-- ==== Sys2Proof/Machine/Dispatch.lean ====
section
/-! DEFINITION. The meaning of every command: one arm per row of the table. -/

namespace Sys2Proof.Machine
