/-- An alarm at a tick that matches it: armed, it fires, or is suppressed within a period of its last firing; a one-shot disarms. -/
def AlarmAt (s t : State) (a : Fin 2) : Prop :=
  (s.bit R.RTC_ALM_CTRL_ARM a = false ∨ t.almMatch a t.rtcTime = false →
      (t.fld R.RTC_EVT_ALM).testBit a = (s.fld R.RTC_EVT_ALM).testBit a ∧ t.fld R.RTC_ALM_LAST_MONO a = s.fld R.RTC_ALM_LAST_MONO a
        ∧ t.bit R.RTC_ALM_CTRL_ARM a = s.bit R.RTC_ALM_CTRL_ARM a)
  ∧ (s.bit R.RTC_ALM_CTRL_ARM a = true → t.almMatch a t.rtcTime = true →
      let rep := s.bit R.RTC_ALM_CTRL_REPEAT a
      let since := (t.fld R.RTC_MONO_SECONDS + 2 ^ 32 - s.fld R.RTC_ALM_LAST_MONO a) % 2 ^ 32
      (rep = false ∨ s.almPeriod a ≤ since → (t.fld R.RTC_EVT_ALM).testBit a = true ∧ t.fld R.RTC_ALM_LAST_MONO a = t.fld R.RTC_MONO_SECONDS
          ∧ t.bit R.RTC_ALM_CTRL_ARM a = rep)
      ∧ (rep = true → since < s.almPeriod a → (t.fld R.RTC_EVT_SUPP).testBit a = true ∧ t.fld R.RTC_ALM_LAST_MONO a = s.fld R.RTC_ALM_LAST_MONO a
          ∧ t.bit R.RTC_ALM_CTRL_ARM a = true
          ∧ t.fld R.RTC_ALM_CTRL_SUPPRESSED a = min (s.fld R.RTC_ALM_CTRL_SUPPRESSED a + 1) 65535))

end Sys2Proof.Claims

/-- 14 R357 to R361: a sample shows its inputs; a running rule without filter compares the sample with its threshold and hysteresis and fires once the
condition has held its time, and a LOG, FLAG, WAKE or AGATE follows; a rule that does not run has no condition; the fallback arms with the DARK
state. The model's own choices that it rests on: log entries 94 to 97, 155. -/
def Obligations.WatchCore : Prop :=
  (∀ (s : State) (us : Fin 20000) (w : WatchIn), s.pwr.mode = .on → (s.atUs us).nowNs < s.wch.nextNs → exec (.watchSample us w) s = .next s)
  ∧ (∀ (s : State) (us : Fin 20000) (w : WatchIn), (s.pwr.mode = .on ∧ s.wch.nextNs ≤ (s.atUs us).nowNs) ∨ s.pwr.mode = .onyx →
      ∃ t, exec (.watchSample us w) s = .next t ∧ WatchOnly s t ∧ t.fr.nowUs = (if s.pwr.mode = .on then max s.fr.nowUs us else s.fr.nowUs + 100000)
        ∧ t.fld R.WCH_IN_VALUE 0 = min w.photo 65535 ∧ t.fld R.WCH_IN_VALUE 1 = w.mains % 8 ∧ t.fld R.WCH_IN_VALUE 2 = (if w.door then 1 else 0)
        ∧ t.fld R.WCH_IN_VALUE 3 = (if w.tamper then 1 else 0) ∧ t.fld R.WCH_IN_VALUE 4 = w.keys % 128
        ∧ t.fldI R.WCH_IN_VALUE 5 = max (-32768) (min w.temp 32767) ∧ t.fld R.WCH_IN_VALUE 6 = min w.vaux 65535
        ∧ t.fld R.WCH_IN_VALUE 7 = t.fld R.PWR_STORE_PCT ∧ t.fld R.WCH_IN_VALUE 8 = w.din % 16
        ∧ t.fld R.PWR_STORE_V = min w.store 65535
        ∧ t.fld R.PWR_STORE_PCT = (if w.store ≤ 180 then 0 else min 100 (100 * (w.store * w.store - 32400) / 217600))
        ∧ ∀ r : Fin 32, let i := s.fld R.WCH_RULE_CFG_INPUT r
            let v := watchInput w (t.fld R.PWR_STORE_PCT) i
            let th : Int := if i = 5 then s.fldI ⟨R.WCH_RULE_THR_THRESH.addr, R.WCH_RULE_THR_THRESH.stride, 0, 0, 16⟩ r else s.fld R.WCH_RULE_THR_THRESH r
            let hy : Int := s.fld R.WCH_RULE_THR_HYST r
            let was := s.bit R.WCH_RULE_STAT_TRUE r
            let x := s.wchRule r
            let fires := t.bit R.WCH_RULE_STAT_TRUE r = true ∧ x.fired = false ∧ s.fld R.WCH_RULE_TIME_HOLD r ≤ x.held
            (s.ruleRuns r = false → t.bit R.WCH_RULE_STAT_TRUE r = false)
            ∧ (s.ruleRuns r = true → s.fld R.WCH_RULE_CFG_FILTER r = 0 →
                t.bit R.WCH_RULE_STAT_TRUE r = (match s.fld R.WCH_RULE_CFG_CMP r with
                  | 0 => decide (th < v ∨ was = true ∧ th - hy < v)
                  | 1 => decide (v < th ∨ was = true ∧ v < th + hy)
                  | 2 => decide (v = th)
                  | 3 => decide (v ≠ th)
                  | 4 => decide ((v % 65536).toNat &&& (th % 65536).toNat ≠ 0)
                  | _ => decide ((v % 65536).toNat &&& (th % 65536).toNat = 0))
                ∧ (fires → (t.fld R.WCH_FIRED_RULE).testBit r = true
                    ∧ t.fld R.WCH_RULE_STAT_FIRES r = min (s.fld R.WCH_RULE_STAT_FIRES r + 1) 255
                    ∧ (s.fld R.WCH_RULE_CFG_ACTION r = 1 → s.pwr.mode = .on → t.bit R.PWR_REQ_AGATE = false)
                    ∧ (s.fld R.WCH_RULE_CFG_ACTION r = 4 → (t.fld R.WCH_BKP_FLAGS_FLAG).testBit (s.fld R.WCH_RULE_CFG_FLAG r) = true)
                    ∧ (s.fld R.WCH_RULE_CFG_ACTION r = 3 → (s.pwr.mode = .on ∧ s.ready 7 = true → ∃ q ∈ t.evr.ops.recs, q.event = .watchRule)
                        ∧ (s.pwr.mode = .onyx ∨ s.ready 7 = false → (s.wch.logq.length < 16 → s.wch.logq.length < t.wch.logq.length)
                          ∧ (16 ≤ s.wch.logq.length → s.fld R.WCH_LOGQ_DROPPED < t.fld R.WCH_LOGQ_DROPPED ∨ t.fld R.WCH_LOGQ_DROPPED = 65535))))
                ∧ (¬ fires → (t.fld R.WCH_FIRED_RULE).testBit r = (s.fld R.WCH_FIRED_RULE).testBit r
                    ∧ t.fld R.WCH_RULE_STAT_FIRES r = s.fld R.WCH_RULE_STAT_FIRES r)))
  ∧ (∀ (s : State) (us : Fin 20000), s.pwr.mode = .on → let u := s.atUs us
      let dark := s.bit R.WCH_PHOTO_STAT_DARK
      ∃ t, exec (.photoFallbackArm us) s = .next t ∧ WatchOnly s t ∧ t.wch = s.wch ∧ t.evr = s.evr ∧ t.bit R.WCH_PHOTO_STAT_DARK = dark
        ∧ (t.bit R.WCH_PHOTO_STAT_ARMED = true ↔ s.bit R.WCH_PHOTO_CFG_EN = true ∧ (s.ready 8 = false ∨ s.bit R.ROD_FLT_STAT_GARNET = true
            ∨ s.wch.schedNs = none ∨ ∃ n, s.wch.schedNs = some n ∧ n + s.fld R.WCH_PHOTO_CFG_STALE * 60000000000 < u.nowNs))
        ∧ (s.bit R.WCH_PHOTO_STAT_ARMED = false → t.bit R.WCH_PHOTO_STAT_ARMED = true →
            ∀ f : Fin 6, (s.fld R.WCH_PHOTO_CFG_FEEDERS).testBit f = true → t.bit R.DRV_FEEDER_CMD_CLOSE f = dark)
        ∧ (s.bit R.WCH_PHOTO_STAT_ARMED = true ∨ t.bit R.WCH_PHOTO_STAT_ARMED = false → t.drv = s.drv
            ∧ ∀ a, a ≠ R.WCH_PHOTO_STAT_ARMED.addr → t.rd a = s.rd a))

---------------

Task prompt: Copy each line from the data above that includes "testBit".

Worked solution:
      (t.fld R.RTC_EVT_ALM).testBit a = (s.fld R.RTC_EVT_ALM).testBit a ∧ t.fld R.RTC_ALM_LAST_MONO a = s.fld R.RTC_ALM_LAST_MONO a
      (rep = false ∨ s.almPeriod a ≤ since → (t.fld R.RTC_EVT_ALM).testBit a = true ∧ t.fld R.RTC_ALM_LAST_MONO a = t.fld R.RTC_MONO_SECONDS
      ∧ (rep = true → since < s.almPeriod a → (t.fld R.RTC_EVT_SUPP).testBit a = true ∧ t.fld R.RTC_ALM_LAST_MONO a = s.fld R.RTC_ALM_LAST_MONO a
                ∧ (fires → (t.fld R.WCH_FIRED_RULE).testBit r = true
                    ∧ (s.fld R.WCH_RULE_CFG_ACTION r = 4 → (t.fld R.WCH_BKP_FLAGS_FLAG).testBit (s.fld R.WCH_RULE_CFG_FLAG r) = true)
                ∧ (¬ fires → (t.fld R.WCH_FIRED_RULE).testBit r = (s.fld R.WCH_FIRED_RULE).testBit r
            ∀ f : Fin 6, (s.fld R.WCH_PHOTO_CFG_FEEDERS).testBit f = true → t.bit R.DRV_FEEDER_CMD_CLOSE f = dark)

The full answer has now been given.